Pauline Hanson's never going to win.
And then you get to sort of the 30%.
You're like, well, this is only happening because...
you know, this sort of insinuation that there's just a bad section of the population and they're voting in a bad way.
But the majority of people would never do that.
And at no point is there ever a sense where people slow down and think, well, people are experts in their own lives.
I believe that.
Why are a lot of people, good, honest people, deciding that they want such a break with the status quo?
And Labor at the moment have decided that they're still like a deer in their headlights, thinking that what this moment requires is this quote-unquote steady hand, when what's clear is that any political movement across the world at the moment, especially in Western democracies, succeeds when they've recognised the scale of the challenges in people's lives and offer a comparable break.

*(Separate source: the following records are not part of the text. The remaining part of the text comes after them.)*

-- ==== Sys2Proof/Laws/Ops.lean ====
section
/-! SUPPORT. What each shared operation of the scalar instructions can do: the guard, the checks, the traps, the waits, the
return, the local memory accesses, the way of an access, what writes, drains and refreshes keep, and the wake of a die. -/

namespace Sys2Proof.Machine

/-! ### Guard, checks and mode -/

theorem guarded_true {gn : Bool} {g : BitVec 3} {s : State} (n : Nat) (go : State → Out)
    (h : s.core.guardHolds gn g = true) : guarded gn g n s go = go s := by
  simp [guarded, h]

theorem guarded_false {gn : Bool} {g : BitVec 3} {s : State} (n : Nat) (go : State → Out)
    (h : s.core.guardHolds gn g = false) : guarded gn g n s go = finish s n := by
  simp [guarded, h]

/-- Checks that all pass go on. -/
theorem checks_pass {l : List (Bool × BitVec 7 × Dword)} {s : State} (go : State → Out) (h : ∀ c ∈ l, c.1 = false) :
    checks s l go = go s := by
  induction l with
  | nil => rfl
  | cons c r ih =>
    obtain ⟨b, code, fval⟩ := c
    have hb : b = false := h (b, code, fval) (by simp)
    simp [checks, hb, ih fun x hx => h x (List.mem_cons_of_mem _ hx)]

/-- Checks either all pass, or the first that fails raises its code. -/
theorem checks_cases (l : List (Bool × BitVec 7 × Dword)) (s : State) (go : State → Out) :
    checks s l go = go s ∨ ∃ c ∈ l, c.1 = true ∧ checks s l go = raise s c.2.1 c.2.2 := by
  induction l with
  | nil => exact .inl rfl
  | cons c r ih =>
    obtain ⟨b, code, fval⟩ := c
    cases b with
    | true => exact .inr ⟨(true, code, fval), List.mem_cons_self, rfl, by simp [checks]⟩
    | false =>
      rcases ih with h | ⟨x, hx, hb, he⟩
      · exact .inl (by simp [checks, h])
      · exact .inr ⟨x, List.mem_cons_of_mem _ hx, hb, by simp [checks, he]⟩

theorem privileged_pass {s : State} (w : Word) (go : State → Out) (h : s.core.m ≠ 0) : privileged w s go = go s := by
  have h' : ¬ s.core.m = 0#2 := h
  simp [privileged, Core.user, h']

@[simp] theorem finish_eq (s : State) (n : Nat) : finish s n = .next (s.withCore (s.core.advance n)) := rfl

@[simp] theorem writeReg_eq (s : State) (d : BitVec 5) (v : Dword) (n : Nat) :
    writeReg s d v n = .next (s.withCore ((s.core.setReg d v).advance n)) := by
  simp [writeReg]

@[simp] theorem writePred_eq (s : State) (i : BitVec 3) (v : Bool) (n : Nat) :
    writePred s i v n = .next (s.withCore ((s.core.setPred i v).advance n)) := by
  simp [writePred]

/-! ### What a core waits in -/

/-- A wait may end just where the core waits and does not stand. -/
theorem State.waitOf_some {s : State} {t : Nat} {w : Wait} :
    s.waitOf t = some w ↔ s.coreStands t = false ∧ (s.coreOf t).run = .waiting w := by
  cases hc : s.coreStands t <;> cases hr : (s.coreOf t).run <;> simp [State.waitOf, hc, hr]

theorem State.waitOf_stands {s : State} {t : Nat} (h : s.coreStands t = true) : s.waitOf t = none := by
  simp [State.waitOf, h]

/-! ### Exceptions -/

/-- A code of class Resume with ss.mode.ih 0 enters the handler (R87). -/
theorem State.takeTrap_resume {s : State} {t : Nat} {code : BitVec 7} (fpc fval : Dword) (h : (s.coreOf t).ih = false)
    (hc : causeClass code = .resume) :
    s.takeTrap t code fpc fval = s.setCore t ((s.coreOf t).enterHandler code fpc fval) := by
  simp [State.takeTrap, h, hc]

theorem raise_resume {s : State} {code : BitVec 7} (fval : Dword) (h : s.core.ih = false) (hc : causeClass code = .resume) :
    raise s code fval = .next (s.withCore (s.core.enterHandler code s.core.pc64 fval)) := by
  have h' : (s.coreOf s.cur).ih = false := h
  simp only [raise, State.takeTrap_resume _ _ h' hc]; rfl

@[simp] theorem Core.enterHandler_g (c : Core) (code : BitVec 7) (a b : Dword) : (c.enterHandler code a b).g = c.g := rfl
@[simp] theorem Core.enterHandler_p (c : Core) (code : BitVec 7) (a b : Dword) : (c.enterHandler code a b).p = c.p := rfl
@[simp] theorem Core.enterHandler_pc (c : Core) (code : BitVec 7) (a b : Dword) : (c.enterHandler code a b).pc = 0 := rfl
@[simp] theorem Core.enterHandler_pm (c : Core) (code : BitVec 7) (a b : Dword) : (c.enterHandler code a b).pm = c.m := rfl
@[simp] theorem Core.enterHandler_fpc (c : Core) (code : BitVec 7) (a b : Dword) : (c.enterHandler code a b).fpc = a := rfl
@[simp] theorem Core.enterHandler_fval (c : Core) (code : BitVec 7) (a b : Dword) : (c.enterHandler code a b).fval = b := rfl
@[simp] theorem Core.enterHandler_ih (c : Core) (code : BitVec 7) (a b : Dword) : (c.enterHandler code a b).ih = true := rfl
@[simp] theorem Core.enterHandler_view (c : Core) (code : BitVec 7) (a b : Dword) :
    (c.enterHandler code a b).view = c.view := rfl

/-! ### Phase buffers -/

theorem lastEntry_append (p q : List PbEntry) (a : Nat) :
    lastEntry (p ++ q) a = (lastEntry q a).or (lastEntry p a) := by
  unfold lastEntry
  rw [List.foldl_append]
  generalize List.foldl _ none p = x
  induction q generalizing x with
  | nil => simp
  | cons e r ih =>
    simp only [List.foldl_cons]
    rw [ih, ih (if e.addr = a then some e.byte else none)]
    by_cases h : e.addr = a
    · simp [h]
    · simp [h]

/-- The latest entry for an address among the bytes of one store. -/
theorem lastEntry_mapIdx (n a : Nat) (bs : List Byte) (x : Nat) :
    lastEntry (bs.mapIdx fun i b => { store := n, addr := a + i, byte := b }) x =
      if a ≤ x then bs[x - a]? else none := by
  induction bs using List.reverseRecOn with
  | nil => simp [lastEntry]
  | append_singleton r b ih =>
    rw [List.mapIdx_append, lastEntry_append, ih]
    simp only [List.mapIdx_cons, List.mapIdx_nil, Nat.zero_add, lastEntry, List.foldl_cons, List.foldl_nil]
    by_cases h : a + r.length = x
    · subst h; simp
    · by_cases hle : a ≤ x
      · have : x - a ≠ r.length := by omega
        simp only [h, hle, if_true, if_false, Option.none_or]
        rw [List.getElem?_append]
        split
        · rfl
        · rename_i hn
          rw [List.getElem?_eq_none (by omega), List.getElem?_eq_none (by simp; omega)]
      · simp [h, hle]

/-- What an agent sees after a store of its own: the bytes stored, and elsewhere what it saw before (R227). -/
theorem State.viewByte_store (s : State) (v : View) (a : Nat) (bs : List Byte) (x : Nat) :
    s.viewByte (v.store a bs) x = if a ≤ x ∧ x - a < bs.length then bs.getD (x - a) 0 else s.viewByte v x := by
  unfold State.viewByte View.store
  rw [lastEntry_append, lastEntry_mapIdx]
  by_cases h : a ≤ x
  · by_cases hl : x - a < bs.length
    · simp [h, hl]
    · simp [h, hl]
  · simp [h]

/-! ### Writes, drains and refreshes keep the form of memory -/

/-- A local store where no `sring` moves the tile's bytes appends to the core's buffer, and does nothing else (R110, R224, R227). -/
theorem State.storeLocal_still {s : State} (a : Nat) (bs : List Byte) (h : s.ringFlux s.cur = none) :
    s.storeLocal a bs = s.withCore { s.core with view := s.core.view.store (spBase s.cur + a) bs } := by
  simp [State.storeLocal, h]

/-- Where no die is lost and no link is down, every access has its way (R2, R355). -/
theorem State.noWay_whole {s : State} (lost : ∀ n, (s.die n).lost = false) (down : s.downLinks = []) (dev pa : Nat) :
    s.noWay dev pa = false := by
  simp [State.noWay, State.noPath, State.portLost, lost, down]

@[simp] theorem State.woMark_mem (s : State) (a : Nat) : (s.woMark a).mem = s.mem := by
  unfold State.woMark
  split
  · rfl
  · simp only []
    repeat' split
    all_goals rfl

theorem State.foldl_woMark_mem (cs : List Host.Cell) (s : State) : (cs.foldl (fun s c => s.woMark c.1) s).mem = s.mem := by
  induction cs generalizing s with
  | nil => rfl
  | cons c r ih => simp [ih]

/-- A write keeps the canonical form of M. -/
theorem State.writeCells_wf (s : State) (cs : List Host.Cell) (h : Memory.wf s.mem = true) :
    Memory.wf (s.writeCells cs).mem = true := by
  simp only [State.writeCells, State.foldl_woMark_mem]
  exact Memory.foldl_set_wf _ _ h

theorem State.writeM_wf (s : State) (a : Nat) (bs : List Byte) (h : Memory.wf s.mem = true) :
    Memory.wf (s.writeM a bs).mem = true := s.writeCells_wf _ h

theorem State.foldl_writeCells_wf (css : List (List Host.Cell)) (s : State) (h : Memory.wf s.mem = true) :
    Memory.wf (css.foldl (fun s cs => s.writeCells cs) s).mem = true := by
  induction css generalizing s with
  | nil => exact h
  | cons c r ih => exact ih _ (s.writeCells_wf c h)

theorem foldl_sv_wf (m : Memory) (es : List PbEntry) (sv : Memory) (h : Memory.wf sv = true) :
    Memory.wf (es.foldl (fun sv e => sv.set e.addr (m.get e.addr)) sv) = true := by
  induction es generalizing sv with
  | nil => exact h
  | cons e r ih => exact ih _ (Memory.set_wf _ _ _ h)

/-- A drain keeps the canonical form of M and of the agent's snapshot. -/
theorem drainView_wf (s : State) (who : Nat) (v : View) (p : Nat → Bool) (h : Memory.wf s.mem = true)
    (hv : Memory.wf v.sv = true) :
    Memory.wf (drainView s who v p).1.mem = true ∧ Memory.wf (drainView s who v p).2.sv = true :=
  ⟨State.foldl_writeCells_wf _ _ h, foldl_sv_wf _ _ _ hv⟩

/-- A refresh keeps the canonical form of the agent's snapshot. -/
theorem refreshView_wf (m : Memory) (v : View) (p : Nat → Bool) (hv : Memory.wf v.sv = true) :
    Memory.wf (refreshView m v p).sv = true := Memory.over_wf _ _ _ hv

/-! ### Waking a die -/

/-- A wake changes at most the idle state of its die. -/
theorem State.wakeDie_cases (s : State) (g : Nat) :
    s.wakeDie g = s ∨ s.wakeDie g = s.setDie g { s.die g with idle := 0, idleMicros := 0 } := by
  unfold State.wakeDie; split
  · exact .inl rfl
  · exact .inr rfl

@[simp] theorem State.wakeDie_mem (s : State) (g : Nat) : (s.wakeDie g).mem = s.mem := by
  unfold State.wakeDie; split <;> rfl
@[simp] theorem State.wakeDie_tiles (s : State) (g : Nat) : (s.wakeDie g).tiles = s.tiles := by
  unfold State.wakeDie; split <;> rfl
@[simp] theorem State.wakeDie_regions (s : State) (g : Nat) : (s.wakeDie g).regions = s.regions := by
  unfold State.wakeDie; split <;> rfl
@[simp] theorem State.wakeDie_cmds (s : State) (g : Nat) : (s.wakeDie g).cmds = s.cmds := by
  unfold State.wakeDie; split <;> rfl
@[simp] theorem State.wakeDie_idle (s : State) (g : Nat) : ((s.wakeDie g).die g).idle = 0 := by
  unfold State.wakeDie; split <;> simp [*]
@[simp] theorem State.wakeDie_wakeDie (s : State) (g : Nat) : (s.wakeDie g).wakeDie g = s.wakeDie g := by
  rw [State.wakeDie, if_pos (s.wakeDie_idle g)]

end Sys2Proof.Machine
end

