/-- An `smat` that nothing holds back and that does not fail keeps the active plane; it takes the held buffer where it opens a
matrix operation there (R264, R266). -/
theorem exec_matrixCommandStart_multiplies (mat : c.kind = .stream 0x09)
    (strip : c.hold = true ∨ s.stripBusy (s.tile t).array = false)
    (buffer : c.hold = true → c.accum = false → (s.tile t).array.owner.any (fun o => o.1 ≠ sn) = false)
    (ok : (s.tile t).array.startFails c = false) :
    let a := (s.tile t).array
    exec (.matrixCommandStart t sn) s = .next (s.setArray t { a with
      owner := if c.hold && !c.accum then some (sn, c.matrixRows) else a.owner, running := a.running ++ [(n, a.active)] }) := by
  obtain ⟨stands, may, running⟩ := carried
  have idle := running_any_eq_false fresh
  have noStrip := bnot_and_eq_false strip
  have noOwner : (c.hold && !c.accum && (s.tile t).array.owner.any fun o => o.1 ≠ sn) = false := by
    by_cases opens : c.hold = true ∧ c.accum = false
    · rw [buffer opens.1 opens.2, Bool.and_false]
    · have stays : (c.hold && !c.accum) = false := by simpa using opens
      rw [stays, Bool.false_and]
  show execMatrixCommandStart t sn s = _
  simp only [execMatrixCommandStart, head, Option.getD_some, List.head?_cons, stands, may, running, idle, Cmd.code_stream mat, noStrip,
    noOwner, ok, ne_eq, not_true_eq_false, decide_false, Bool.not_true, Bool.or_self, Bool.false_eq_true, if_false, Nat.reduceEqDiff]

end

section
variable {s : State} {n k : Nat} {c : Cmd}

/-- An element that has been read is not read again (R232). -/
theorem State.readOperand_staged (read : (mapGet c.staged k).isSome = true) : s.readOperand n k c = .ok s c := by
  simp only [State.readOperand, read, if_true]

theorem State.readOperands_staged {ks : List Nat} (read : ∀ k ∈ ks, (mapGet c.staged k).isSome = true) :
    State.readOperands n ks s c = .ok s c := by
  induction ks with
  | nil => rfl
  | cons k ks ih =>
    simp only [State.readOperands, State.readOperand_staged (read k List.mem_cons_self),
      ih fun j mem => read j (List.mem_cons_of_mem k mem)]

end

section
variable {s : State} {t n : Nat} {p : Plane} {r : List (Nat × Plane)} {c : Cmd}

/-- The command that is first in the array takes a row where it can. -/
theorem exec_smatRow_first {u : State} (first : (s.tile t).array.running = (n, p) :: r) (step : s.rowStep n p = some u) :
    exec (.smatRow t) s = .next u := by
  show execSmatRow t s = _
  simp only [execSmatRow, first, State.firstRow, step]

variable (carried : Carried s n c) (mat : c.kind = .stream 0x09) (more : c.rd < c.matrixRows)
  (room : c.hold = true ∨ (s.tile c.tile).array.strip.isSome = false)
include carried mat more room

/-- A row of an `smat` comes from the lanes, or from its tensor, and goes through the plane (R265). -/
theorem State.rowStep_fed {u : State} {row : List DVal} (fed : c.fed = true) (feeds : s.feedRow c (entDim c.entA 0) = some (u, row)) :
    s.rowStep n p = some (u.takeRow n c p row) := by
  obtain ⟨stands, may, running⟩ := carried
  have noStrip := bnot_and_eq_false room
  simp only [State.rowStep, stands, Cmd.code_stream mat, running, may, Nat.not_le.2 more, noStrip, fed, feeds, Option.map_some, ne_eq,
    not_true_eq_false, decide_false, Bool.not_true, Bool.or_self, Bool.false_eq_true, if_false, if_true]

theorem State.rowStep_read (unfed : c.fed = false) (runs : (s.tile c.tile).array.age.stopped = none)
    (read : ∀ k ∈ c.rowElements c.rd, (mapGet c.staged k).isSome = true) :
    s.rowStep n p = some (s.takeRow n { c with staged := (c.rowElements c.rd).foldl mapErase c.staged } p
      ((c.rowElements c.rd).map c.operand)) := by
  obtain ⟨stands, may, running⟩ := carried
  have noStrip := bnot_and_eq_false room
  simp only [State.rowStep, stands, Cmd.code_stream mat, running, may, Nat.not_le.2 more, noStrip, unfed, runs,
    State.readOperands_staged read, ne_eq, not_true_eq_false, decide_false, Bool.not_true, Option.isSome_none, Bool.or_self,
    Bool.false_eq_true, if_false]

end

/-- A row that every node of the strip can take goes to the sixteen of them (R267). -/
theorem exec_stripDeliver_delivers {s : State} {t n : Nat} {row : List Cst} {c : Cmd} (strip : (s.tile t).array.strip = some (n, row))
    (stands : mapGet s.cmds n = some c) (may : s.cmdMay c = true)
    (nodes : ∀ j, j < 16 → s.stripNode c j = true ∧ ((s.tile t).unitAt (296 + j)).buf = []) :
    let last := decide (c.wr + 1 = c.matrixRows)
    let u := (List.range 16).foldl (fun (u : State) j =>
      u.setUnit t (296 + j) { (u.tile t).unitAt (296 + j) with buf := stripTokens row j last }) s
    let a := (u.tile t).array
    exec (.stripDeliver t) s = .next ((u.setTile t
      { u.tile t with array := { a with strip := none, owner := if last && c.accum then none else a.owner } }).setCmd n
      (if c.wr + 1 = c.matrixRows then { c with wr := c.wr + 1, stage := .complete, bytes := rangeBytes c.ranges }
        else { c with wr := c.wr + 1 })) := by
  have ready : (List.range 16).all (s.stripNode c) = true :=
    List.all_eq_true.2 fun j mem => (nodes j (List.mem_range.1 mem)).1
  have empty : (List.range 16).any (fun j => ((s.tile t).unitAt (slotN j)).buf ≠ []) = false :=
    List.any_eq_false.2 fun j mem => by simp [slotN, (nodes j (List.mem_range.1 mem)).2]
  show execStripDeliver t s = _
  simp only [execStripDeliver, strip, stands, may, ready, empty, Bool.not_true, Bool.and_false, Bool.or_self, Bool.false_eq_true, if_false]
  simp only [slotN, State.setArray]

section
variable {u : State} {n : Nat} {c : Cmd}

Politically, like policy-wise, it's not that hard, but it does require taking on a lot of vested interests and corporate interests.
And I think Jeremy Corbyn in 2017, off the back of nationalizing all their utilities and building a million public homes,
He was able to get this surge.
Andy Burnham in the UK is partly popular because he's seen as bringing the bus system in Manchester into public hands and wants to nationalise water utilities similar to the UK Greens and Zach Polanski.
Rather than this sort of tinkering, what they're proposing is big, qualitative structural change.
And rhetorically, I think that's really important.
The thing that it hasn't solved yet is that organisational question.
Yeah, I think so.
I think there's always going to be a debate about specifics, right?